# DATASET EXCERPTS
-- ==== Sys2Proof/Certificates/Slice0/Obligations.lean ====
section
/-!
DEFINITION. The statements for the provers. A command's statement gives the state it answers as an equation, so that it
says at once what the command does, what it leaves and that it completes; a port "takes" a request when no response of its
own is pending and the part is ready. A statement over every state that holds only where the manual's rules keep a state
has such an invariant as its premise, and that invariant is a statement of its own.
-/

open Sys2Proof Sys2Proof.Machine

/-! ### The queue of commands -/

/-- One step runs the command at the front of the queue on the state with the queue's rest. On an empty queue one byte time of
the ports passes, Port A's part of it before Port B's, and where no byte is on its way and Port B has no response to send
the part idles (the model's choices, log entries 4 and 16). -/
def Obligations.StepRunsTheFrontCommand : Prop :=
  (∀ (c : Instr) (rest : List Instr) (s : State),
    step { s with pending := c :: rest } = exec c { s with pending := rest }) ∧
  (∀ s : State, s.pending = [] → step s = .next ((s.portByteTime .a).portByteTime .b)) ∧
  ∀ s : State, s.pending = [] → s.incoming = ⟨[], []⟩ → s.portB.response = none → step s = .next s

/-- No command touches the queue of waiting commands, or the bytes on their way to the ports. Both stand outside the part: they
are fields of the model's own, which the manual does not name, and that no command and no reset touches them is the model's
choice (log entries 16 and 18). -/
def Obligations.ExecLeavesTheQueue : Prop :=
  ∀ (c : Instr) (s t : State), exec c s = .next t → t.pending = s.pending ∧ t.incoming = s.incoming

/-! ### Frames and serving -/

/-- A response frame is 9 bytes and its payload: sync, tag, status letters, length, payload, and a check byte that makes the
byte sum a multiple of 256 (R174, chapters 10.2 and 11.1). -/
def Obligations.ResponseFramesAreWellFormed : Prop :=
  ∀ (tag : Byte) (st : Status) (payload : List Byte), payload.length ≤ 520 →
    (responseFrame tag st payload).length = 9 + payload.length ∧
    byteSum (responseFrame tag st payload) % 256 = 0 ∧
    (responseFrame tag st payload).take 6 = [0xC5, tag] ++ st.name ∧
    u16At (responseFrame tag st payload) 6 = payload.length ∧
    ((responseFrame tag st payload).drop 8).take payload.length = payload

/-- The receiver reads the frame of every well-formed request command as that command, and every shorter part of it as a
frame in progress, so that a frame clocked in byte by byte puts its command, and nothing else, among those waiting (R160,
R161, R174). A hunting receiver skips every byte but 0xC5, which begins a frame (R160, R174). In one byte time, with no
response to send, a port takes the next byte on its way, Port A driving the fill byte 0x00; with a response to send it drives
the response's next byte and ignores the byte that comes, Port A only as a byte is clocked in, Port B at once; and with the
last byte the end of the response is due (R158, R159, R160, R162; the two commands join the queue's end, log entry 16). -/
def Obligations.FramesAreReceivedAsSent : Prop :=
  (∀ (i : Instr) (p : Port) (tag : Byte) (name : List Byte), i.request = some (p, tag, name) → i.wellFormed = true →
    receiveFrame p i.frame = .command i ∧
    (∀ n, n < i.frame.length → receiveFrame p (i.frame.take n) = .incomplete) ∧
    ∀ (s : State) (rest : List Byte), (s.port p).response = none → (s.port p).received = [] →
      s.incoming.get p = i.frame ++ rest →
      (fun u => u.portByteTime p)^[i.frame.length] s =
        { s.setPort p { s.port p with driven := if p = .a then some 0x00 else (s.port p).driven } with
          incoming := s.incoming.set p rest
          pending := s.pending ++ [i] }) ∧
  (∀ p : Port, receiveFrame p [0xC5] = .incomplete ∧ ∀ v : Byte, v ≠ 0xC5 → receiveFrame p [v] = .skipped) ∧
  ∀ (s t : State) (p : Port), t = { s with incoming := s.incoming.set p (s.incoming.get p).tail } →
    ((s.port p).response = none → s.incoming.get p = [] → s.portByteTime p = s) ∧
    (∀ (v : Byte) (l rest : List Byte) (d : Option Byte), (s.port p).response = none → s.incoming.get p = v :: rest →
      l = (s.port p).received ++ [v] → d = (if p = .a then some 0x00 else (s.port p).driven) →
      (receiveFrame p l = .incomplete →
        s.portByteTime p = t.setPort p { s.port p with received := l, driven := d }) ∧
      (receiveFrame p l = .skipped ∨ receiveFrame p l = .trailing →
        s.portByteTime p = t.setPort p { s.port p with received := [], driven := d }) ∧
      ∀ c, receiveFrame p l = .command c →
        s.portByteTime p =
          { t.setPort p { s.port p with received := [], driven := d } with pending := s.pending ++ [c] }) ∧
    ∀ (l : List Byte) (q : PortState), (s.port p).response = some l →
      q = { s.port p with sent := (s.port p).sent + 1, driven := some (l.getD (s.port p).sent 0x00) } →
      (p = .a → s.incoming.a = [] → s.portByteTime p = s) ∧
      (p = .b ∨ s.incoming.get p ≠ [] →
        ((s.port p).sent + 1 < l.length → s.portByteTime p = t.setPort p q) ∧
        (l.length ≤ (s.port p).sent + 1 →
          s.portByteTime p = { t.setPort p q with pending := s.pending ++ [.responseSent p] }))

# ASSIGNMENT
Using the material above, filter for lines holding "name" and copy each one.

# ANSWER TO THIS TASK
are fields of the model's own, which the manual does not name, and that no command and no reset touches them is the model's
    (responseFrame tag st payload).take 6 = [0xC5, tag] ++ st.name ∧
  (∀ (i : Instr) (p : Port) (tag : Byte) (name : List Byte), i.request = some (p, tag, name) → i.wellFormed = true →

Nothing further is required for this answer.